Returning home from my summer break was one of those occasions when fact was stranger than fiction.
On the flight, one of the films on offer was Kingsman starring, amongst others, Colin Firth. I won’t spoil the plot but it basically involves a spy organisation who recruit a young person with a particularly troubled background and who is heading for a life behind bars. Not the usual James Bond recruitment ground. It therefore came as some surprise, and no little shock, on my return to find references to children and young people being used as covert human intelligence sources under the auspices of the Regulation of Investigatory Powers Act 2000. Since my return I have spoken with colleagues working in local authorities across the country and it seems many, if not all, directors were unaware of children being asked to take part in covert operations.

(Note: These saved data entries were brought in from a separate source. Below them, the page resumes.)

-- ==== Sys2Proof/Laws/Transform.lean ====
section
/-! SUPPORT. The pure procedures of the buffer commands: how many elements they return, what rev_n is bit by bit,
and what one pass of the transform does to each element. -/

namespace Sys2Proof.Machine

/-- Bit t of the partial recursion of 41_bit_reversal.md R140. -/
theorem revDepth_testBit (bits depth i t : Nat) (h : depth ≤ bits) :
    (revDepth bits depth i).testBit t = (decide (bits - depth ≤ t ∧ t < bits) && i.testBit (bits - 1 - t)) := by
  induction depth generalizing i t with
  | zero => rw [decide_eq_false (by omega)]; simp [revDepth]
  | succ depth ih =>
    rw [revDepth, Nat.testBit_or, Nat.testBit_shiftRight, ih _ _ (by omega), Nat.testBit_shiftLeft,
      Nat.testBit_and, Nat.testBit_shiftRight, Bool.eq_iff_iff]
    simp only [Bool.or_eq_true, Bool.and_eq_true, decide_eq_true_eq, Nat.testBit_one_eq_true_iff_self_eq_zero]
    constructor
    · rintro (⟨h1, h2⟩ | ⟨h1, h2, h3⟩)
      · exact ⟨by omega, by rwa [show 1 + (bits - 1 - (1 + t)) = bits - 1 - t by omega] at h2⟩
      · obtain rfl : t = bits - 1 := by omega
        exact ⟨by omega, h2⟩
    · rintro ⟨h1, h2⟩
      by_cases h0 : t = bits - 1
      · subst h0; exact .inr ⟨le_rfl, h2, by omega⟩
      · exact .inl ⟨by omega, by rwa [show 1 + (bits - 1 - (1 + t)) = bits - 1 - t by omega]⟩

/-- rev_n(i) reverses the low log2(n) bits of i (41_bit_reversal.md R140). -/
theorem bitRev_testBit (bits i t : Nat) :
    (bitRev bits i).testBit t = (decide (t < bits) && i.testBit (bits - 1 - t)) := by
  rw [bitRev, revDepth_testBit _ _ _ _ le_rfl]; simp

theorem bitRev_lt (bits i : Nat) : bitRev bits i < 2 ^ bits := by
  refine Nat.lt_pow_two_of_testBit _ fun t ht => ?_
  rw [bitRev_testBit, decide_eq_false (by omega)]; rfl

@[simp] theorem elemAt_of_lt {a : List FieldElem} {i : Nat} (h : i < a.length) : elemAt a i = a[i] := by
  simp [elemAt, h]

theorem elemAt_set (a : List FieldElem) (i j : Nat) (v : FieldElem) :
    elemAt (a.set i v) j = if j = i ∧ i < a.length then v else elemAt a j := by
  simp only [elemAt, List.getD_eq_getElem?_getD, List.getElem?_set]
  by_cases h : i = j
  · subst h; by_cases h2 : i < a.length <;> simp [h2]
  · simp [h, Ne.symm h]

@[simp] theorem swapElems_length (a : List FieldElem) (i j : Nat) : (swapElems a i j).length = a.length := by
  simp [swapElems]

/-- A fold whose every pass keeps the number of elements keeps it. -/
theorem foldl_length_eq {α : Type} (g : List FieldElem → α → List FieldElem) (hg : ∀ a x, (g a x).length = a.length)
    (xs : List α) (a : List FieldElem) : (xs.foldl g a).length = a.length := by
  induction xs generalizing a with
  | nil => rfl
  | cons x xs ih => rw [List.foldl_cons, ih, hg]

@[simp] theorem reorder_length (n : Nat) (a : List FieldElem) : (reorder n a).length = a.length :=
  foldl_length_eq _ (fun a i => by split <;> simp) _ a

@[simp] theorem butterflyAt_length (a : List FieldElem) (lo hi : Nat) (w : FieldElem) :
    (butterflyAt a lo hi w).length = a.length := by simp [butterflyAt]

/-- One butterfly: the sum at the lower index, the difference at the higher, nothing elsewhere (42_ntt.md R151). -/
theorem elemAt_butterflyAt (a : List FieldElem) {lo hi : Nat} (w : FieldElem) (p : Nat) (hlt : lo < hi)
    (hhi : hi < a.length) :
    elemAt (butterflyAt a lo hi w) p =
      if p = lo then fadd (elemAt a lo) (fmul w (elemAt a hi))
      else if p = hi then fsub (elemAt a lo) (fmul w (elemAt a hi))
      else elemAt a p := by
  simp only [butterflyAt, butterfly, elemAt_set, List.length_set]
  by_cases h1 : p = lo
  · subst h1; rw [if_neg (by omega), if_pos (by omega), if_pos rfl]
  · rw [if_neg h1]
    by_cases h2 : p = hi
    · subst h2; rw [if_pos ⟨rfl, hhi⟩, if_pos rfl]
    · rw [if_neg (fun h => h2 h.1), if_neg (fun h => h1 h.1), if_neg h2]

/-- The twiddle before offset k of a block: w1 multiplied in k times, starting at 1 (42_ntt.md R152). -/
def twiddle (w1 : FieldElem) : Nat → FieldElem
  | 0 => 1
  | k + 1 => fmul (twiddle w1 k) w1

@[simp] theorem fieldValue_twiddle (w1 : FieldElem) (k : Nat) : fieldValue (twiddle w1 k) = fieldValue w1 ^ k := by
  induction k with
  | zero => simp [twiddle]
  | succ k ih => rw [twiddle, fieldValue_fmul, ih, pow_succ]

/-- The first k butterflies of a block. -/
def blockPrefix (j : Nat) (w1 : FieldElem) (i : Nat) (a : List FieldElem) (k : Nat) : List FieldElem × FieldElem :=
  (List.range k).foldl (fun (st : List FieldElem × FieldElem) k =>
    (butterflyAt st.1 (i + k) (i + j + k) st.2, fmul st.2 w1)) (a, 1)

theorem blockPrefix_succ (j : Nat) (w1 : FieldElem) (i : Nat) (a : List FieldElem) (k : Nat) :
    blockPrefix j w1 i a (k + 1) =
      (butterflyAt (blockPrefix j w1 i a k).1 (i + k) (i + j + k) (blockPrefix j w1 i a k).2,
        fmul (blockPrefix j w1 i a k).2 w1) := by
  simp [blockPrefix, List.range_succ]

theorem blockPrefix_snd (j : Nat) (w1 : FieldElem) (i : Nat) (a : List FieldElem) (k : Nat) :
    (blockPrefix j w1 i a k).2 = twiddle w1 k := by
  induction k with
  | zero => rfl
  | succ k ih => rw [blockPrefix_succ, ih]; rfl

@[simp] theorem blockPrefix_length (j : Nat) (w1 : FieldElem) (i : Nat) (a : List FieldElem) (k : Nat) :
    (blockPrefix j w1 i a k).1.length = a.length := by
  induction k with
  | zero => rfl
  | succ k ih => rw [blockPrefix_succ, butterflyAt_length, ih]

theorem blockPass_eq (j : Nat) (w1 : FieldElem) (i : Nat) (a : List FieldElem) :
    blockPass j w1 i a = (blockPrefix j w1 i a j).1 := rfl

@[simp] theorem blockPass_length (j : Nat) (w1 : FieldElem) (i : Nat) (a : List FieldElem) :
    (blockPass j w1 i a).length = a.length := blockPrefix_length j w1 i a j

theorem elemAt_blockPrefix (j : Nat) (w1 : FieldElem) (i : Nat) (a : List FieldElem) (k : Nat) (hk : k ≤ j)
    (hlen : i + 2 * j ≤ a.length) (p : Nat) :
    elemAt (blockPrefix j w1 i a k).1 p =
      if i ≤ p ∧ p < i + k then fadd (elemAt a p) (fmul (twiddle w1 (p - i)) (elemAt a (p + j)))
      else if i + j ≤ p ∧ p < i + j + k then
        fsub (elemAt a (p - j)) (fmul (twiddle w1 (p - j - i)) (elemAt a p))
      else elemAt a p := by
  induction k generalizing p with
  | zero => rw [if_neg (by omega), if_neg (by omega)]; rfl
  | succ k ih =>
    rw [blockPrefix_succ, elemAt_butterflyAt _ _ _ (by omega) (by rw [blockPrefix_length]; omega), blockPrefix_snd,
      ih (by omega), ih (by omega), ih (by omega), if_neg (c := i ≤ i + k ∧ i + k < i + k) (by omega),
      if_neg (c := i + j ≤ i + k ∧ i + k < i + j + k) (by omega),
      if_neg (c := i ≤ i + j + k ∧ i + j + k < i + k) (by omega),
      if_neg (c := i + j ≤ i + j + k ∧ i + j + k < i + j + k) (by omega)]
    by_cases h1 : p = i + k
    · subst h1
      rw [if_pos rfl, if_pos (by omega), Nat.add_sub_cancel_left]
      congr 3; omega
    · rw [if_neg h1]
      by_cases h2 : p = i + j + k
      · subst h2
        rw [if_pos rfl, if_neg (by omega), if_pos (by omega), show i + j + k - j = i + k by omega,
          Nat.add_sub_cancel_left]
      · rw [if_neg h2]
        by_cases h3 : i ≤ p ∧ p < i + k
        · rw [if_pos h3, if_pos (by omega)]
        · rw [if_neg h3, if_neg (c := i ≤ p ∧ p < i + (k + 1)) (by omega)]
          by_cases h4 : i + j ≤ p ∧ p < i + j + k
          · rw [if_pos h4, if_pos (by omega)]
          · rw [if_neg h4, if_neg (by omega)]

/-- One block: butterflies between its lower and its upper half, nothing outside it (42_ntt.md R152). -/
theorem elemAt_blockPass (j : Nat) (w1 : FieldElem) (i : Nat) (a : List FieldElem) (hlen : i + 2 * j ≤ a.length)
    (p : Nat) :
    elemAt (blockPass j w1 i a) p =
      if i ≤ p ∧ p < i + j then fadd (elemAt a p) (fmul (twiddle w1 (p - i)) (elemAt a (p + j)))
      else if i + j ≤ p ∧ p < i + 2 * j then
        fsub (elemAt a (p - j)) (fmul (twiddle w1 (p - j - i)) (elemAt a p))
      else elemAt a p := by
  rw [blockPass_eq, elemAt_blockPrefix j w1 i a j le_rfl hlen p, show i + j + j = i + 2 * j by omega]

@[simp] theorem stagePass_length (n j : Nat) (w1 : FieldElem) (a : List FieldElem) :
    (stagePass n j w1 a).length = a.length := foldl_length_eq _ (fun _ _ => blockPass_length _ _ _ _) _ a

theorem elemAt_blocks (j : Nat) (w1 : FieldElem) (hj : 0 < j) (a : List FieldElem) (m : Nat)
    (hlen : m * (2 * j) ≤ a.length) (p : Nat) :
    elemAt ((List.range m).foldl (fun a block => blockPass j w1 (block * (2 * j)) a) a) p =
      if p < m * (2 * j) then
        if p % (2 * j) < j then fadd (elemAt a p) (fmul (twiddle w1 (p % (2 * j))) (elemAt a (p + j)))
        else fsub (elemAt a (p - j)) (fmul (twiddle w1 (p % (2 * j) - j)) (elemAt a p))
      else elemAt a p := by
  induction m generalizing p with
  | zero => simp
  | succ m ih =>
    have hm : m * (2 * j) ≤ a.length := by rw [Nat.succ_mul] at hlen; omega
    have hlen' : ((List.range m).foldl (fun a block => blockPass j w1 (block * (2 * j)) a) a).length = a.length :=
      foldl_length_eq _ (fun _ _ => blockPass_length _ _ _ _) _ a
    rw [List.range_succ, List.foldl_append, List.foldl_cons, List.foldl_nil,
      elemAt_blockPass _ _ _ _ (by rw [hlen', ← Nat.succ_mul]; exact hlen), Nat.succ_mul m]
    by_cases hlt : p < m * (2 * j)
    · rw [if_neg (by omega), if_neg (by omega), ih hm, if_pos hlt,
        if_pos (c := p < m * (2 * j) + 2 * j) (by omega)]
    · by_cases hge : p < m * (2 * j) + 2 * j
      · obtain ⟨d, rfl⟩ : ∃ d, p = m * (2 * j) + d := ⟨p - m * (2 * j), by omega⟩
        have hmod : (m * (2 * j) + d) % (2 * j) = d := by
          rw [Nat.add_comm, Nat.add_mul_mod_self_right, Nat.mod_eq_of_lt (by omega)]
        rw [if_pos hge, hmod]
        by_cases hd : d < j
        · rw [if_pos (by omega), if_pos hd, ih hm, ih hm, if_neg (by omega), if_neg (by omega),
            Nat.add_sub_cancel_left]
        · rw [if_neg (by omega), if_pos (by omega), if_neg hd, ih hm, ih hm, if_neg (by omega), if_neg (by omega),
            show m * (2 * j) + d - j - m * (2 * j) = d - j by omega]
      · rw [if_neg (by omega), if_neg (by omega), ih hm, if_neg hlt, if_neg (by omega)]

/-- One stage of width j on n elements, n a multiple of 2j: at offset d = p mod 2j of its block, the sum of the
element and the twiddled element j above for d < j, the difference with the element j below for d ≥ j
(42_ntt.md R152). -/
theorem elemAt_stagePass {n j : Nat} (w1 : FieldElem) (hj : 0 < j) (hn : 2 * j ∣ n) {a : List FieldElem}
    (ha : a.length = n) {p : Nat} (hp : p < n) :
    elemAt (stagePass n j w1 a) p =
      if p % (2 * j) < j then fadd (elemAt a p) (fmul (twiddle w1 (p % (2 * j))) (elemAt a (p + j)))
      else fsub (elemAt a (p - j)) (fmul (twiddle w1 (p % (2 * j) - j)) (elemAt a p)) := by
  rw [stagePass, elemAt_blocks j w1 hj a _ (by rw [Nat.div_mul_cancel hn, ha]), Nat.div_mul_cancel hn, if_pos hp]

@[simp] theorem allStages_length (inv : Bool) (n : Nat) (a : List FieldElem) :
    (allStages inv n a).length = a.length := foldl_length_eq _ (fun _ _ => stagePass_length _ _ _ _) _ a

@[simp] theorem nttCore_length (inv : Bool) (n : Nat) (a : List FieldElem) : (nttCore inv n a).length = a.length := by
  unfold nttCore; split <;> simp

@[simp] theorem revTable_length (n : Nat) : (revTable n).length = n := by simp [revTable]

theorem squareSpectrum_length {n : Nat} {a : List FieldElem} (h : a.length ≤ n) : (squareSpectrum n a).length = n := by
  simp [squareSpectrum, h]

theorem squareResult_length {nmax n : Nat} {a : List FieldElem} (h : a.length ≤ n) (hn : n ≤ nmax) :
    (squareResult nmax n a).length = nmax := by
  simp [squareResult, squareSpectrum_length h, hn]

end Sys2Proof.Machine
end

In the most extreme cases this practice is clearly at odds with the basic principles of safeguarding vulnerable children and young people. I don’t believe we have been consulted either nationally or locally on a case by case basis on the principles of this policy, yet directors of children’s services have a legal duty to protect and promote the health, safety and welfare of all children and young people. We also remain completely in the dark about the criteria used to select children to fulfil this role, the kinds of situations they are being sent into or the support they are offered before, during or after undertaking this role. We don’t know the numbers involved nor the age and profile of those who are gathering intelligence on behalf of the police or security services. Whether any of them are in care is a significant concern given our corporate parenting duties.
When questioned by the Chair of the House of Lords Secondary Legislation Scrutiny Committee, the Minister of State for Security and Economic Crime at the Home Office indicated that previous criminal activity is a main factor for selecting young people. However, this overlooks the inherent vulnerability of children who are criminally exploited by unscrupulous adults and are coerced into committing crimes. The risks appear huge and, whilst I am aware of the longstanding use of children and young people to support trading standards operations, there’s an enormous difference between a 15-year-old being asked to buy cigarettes from a corner shop and them engaging in risky, and potentially dangerous, situations to help build a criminal prosecution case against violent sex offenders, radical extremists and drug dealers.
I’m pleased that members of the Scrutiny Committee have highlighted this issue and will be examining it further in the coming weeks. Without their challenge to the Home Office in response to a seemingly routine amendment to the legislation process, we might have remained completely ignorant of this situation.
Whilst things turned out rather well for Gary “Eggsy” Unwin, the gang protagonist in the Kingsman, I fear there won’t be the same happy Hollywood ending for other young people drawn into this world and I will take a keen interest in how this matter unfolds when it goes before the Joint Committee on Human Rights.